EXTRACTED RECORDS —
+ + + + +
-- ==== Sys2Proof/Tests/Slice0.lean ====
section
/-! SUPPORT. Tests with expected results from spec/ (95_test_vectors.md and the rules' own examples), and a witness for the
hypotheses of every obligation that has some. -/

namespace Sys2Proof.Tests

open Sys2Proof Sys2Proof.Machine

/-! ## Helpers -/

/-- The next state, if there is one. -/
def nextOf : Host.Outcome State Fault Refusal → Option State
  | .next t => some t
  | .fault _ => none
  | .refused _ => none

/-- Bytes at consecutive addresses of a memory. -/
def placed (m : Memory) (a : Nat) : List Nat → Memory
  | [] => m
  | v :: rest => placed (sparseWrite m a (BitVec.ofNat 8 v)) (a + 1) rest

/-- A state with the IRQ vector $9000 and the NMI vector $A000 in PRG, and code at an address. -/
def coded (a : Nat) (bytes : List Nat) : State :=
  setPc { State.reset with prg := placed (placed [] a bytes) 0xFFFA [0x00, 0xA0, 0x00, 0x80, 0x00, 0x90] } (BitVec.ofNat 16 a)

/-- A state with these mapper fields. -/
def mapped (counter latch : Nat) (rp en irq : Bool) : State :=
  setMapper State.reset { counter := BitVec.ofNat 8 counter, latch := BitVec.ofNat 8 latch, reloadPending := rp, enabled := en, irqLine := irq }

/-- The mapper fields (counter, latch, reload, enabled, line) after a command. -/
def mapperAfter (i : Instr) (s : State) : Option (Nat × Nat × Bool × Bool × Bool) :=
  (nextOf (exec i s)).map fun t =>
    (t.mapper.counter.toNat, t.mapper.latch.toNat, t.mapper.reloadPending, t.mapper.enabled, t.mapper.irqLine)

/-- (PC, S, P, A, cycles) after a command. -/
def cpuAfter (i : Instr) (s : State) : Option (Nat × Nat × Nat × Nat × Nat) :=
  (nextOf (exec i s)).map fun t =>
    (t.cpu.pc.toNat, t.cpu.s.toNat, t.cpu.p.toNat, t.cpu.a.toNat, t.sched.cpuCycles)

/-- RAM bytes after a command. -/
def ramAfter (i : Instr) (s : State) (addrs : List Nat) : Option (List Nat) :=
  (nextOf (exec i s)).map fun t => addrs.map fun a => (sparseRead t.ram a).toNat

/-- A position of the frame, with the frame's parity and rendering. -/
def atDot (l d : Nat) (odd rendering : Bool) : State :=
  { State.reset with
    sched := { State.reset.sched with line := l, dot := d, oddFrame := odd }
    ppu := { State.reset.ppu with mask := if rendering then 0x18 else 0x00 } }

/-- The position and the parity after a dot. -/
def positionAfterDot (s : State) : Option (Nat × Nat × Bool) :=
  (nextOf (exec .ppuDot s)).map fun t => (t.sched.line, t.sched.dot, t.sched.oddFrame)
+ + + + +
TASK — Reproduce every line of the data exactly as it was written.

YOUR SOLUTION —
-- ==== Sys2Proof/Tests/Slice0.lean ====
section
/-! SUPPORT. Tests with expected results from spec/ (95_test_vectors.md and the rules' own examples), and a witness for the
hypotheses of every obligation that has some. -/

namespace Sys2Proof.Tests

open Sys2Proof Sys2Proof.Machine

/-! ## Helpers -/

/-- The next state, if there is one. -/
def nextOf : Host.Outcome State Fault Refusal → Option State
  | .next t => some t
  | .fault _ => none
  | .refused _ => none

/-- Bytes at consecutive addresses of a memory. -/
def placed (m : Memory) (a : Nat) : List Nat → Memory
  | [] => m
  | v :: rest => placed (sparseWrite m a (BitVec.ofNat 8 v)) (a + 1) rest

/-- A state with the IRQ vector $9000 and the NMI vector $A000 in PRG, and code at an address. -/
def coded (a : Nat) (bytes : List Nat) : State :=
  setPc { State.reset with prg := placed (placed [] a bytes) 0xFFFA [0x00, 0xA0, 0x00, 0x80, 0x00, 0x90] } (BitVec.ofNat 16 a)

/-- A state with these mapper fields. -/
def mapped (counter latch : Nat) (rp en irq : Bool) : State :=
  setMapper State.reset { counter := BitVec.ofNat 8 counter, latch := BitVec.ofNat 8 latch, reloadPending := rp, enabled := en, irqLine := irq }

/-- The mapper fields (counter, latch, reload, enabled, line) after a command. -/
def mapperAfter (i : Instr) (s : State) : Option (Nat × Nat × Bool × Bool × Bool) :=
  (nextOf (exec i s)).map fun t =>
    (t.mapper.counter.toNat, t.mapper.latch.toNat, t.mapper.reloadPending, t.mapper.enabled, t.mapper.irqLine)

/-- (PC, S, P, A, cycles) after a command. -/
def cpuAfter (i : Instr) (s : State) : Option (Nat × Nat × Nat × Nat × Nat) :=
  (nextOf (exec i s)).map fun t =>
    (t.cpu.pc.toNat, t.cpu.s.toNat, t.cpu.p.toNat, t.cpu.a.toNat, t.sched.cpuCycles)

/-- RAM bytes after a command. -/
def ramAfter (i : Instr) (s : State) (addrs : List Nat) : Option (List Nat) :=
  (nextOf (exec i s)).map fun t => addrs.map fun a => (sparseRead t.ram a).toNat

/-- A position of the frame, with the frame's parity and rendering. -/
def atDot (l d : Nat) (odd rendering : Bool) : State :=
  { State.reset with
    sched := { State.reset.sched with line := l, dot := d, oddFrame := odd }
    ppu := { State.reset.ppu with mask := if rendering then 0x18 else 0x00 } }

/-- The position and the parity after a dot. -/
def positionAfterDot (s : State) : Option (Nat × Nat × Bool) :=
  (nextOf (exec .ppuDot s)).map fun t => (t.sched.line, t.sched.dot, t.sched.oddFrame)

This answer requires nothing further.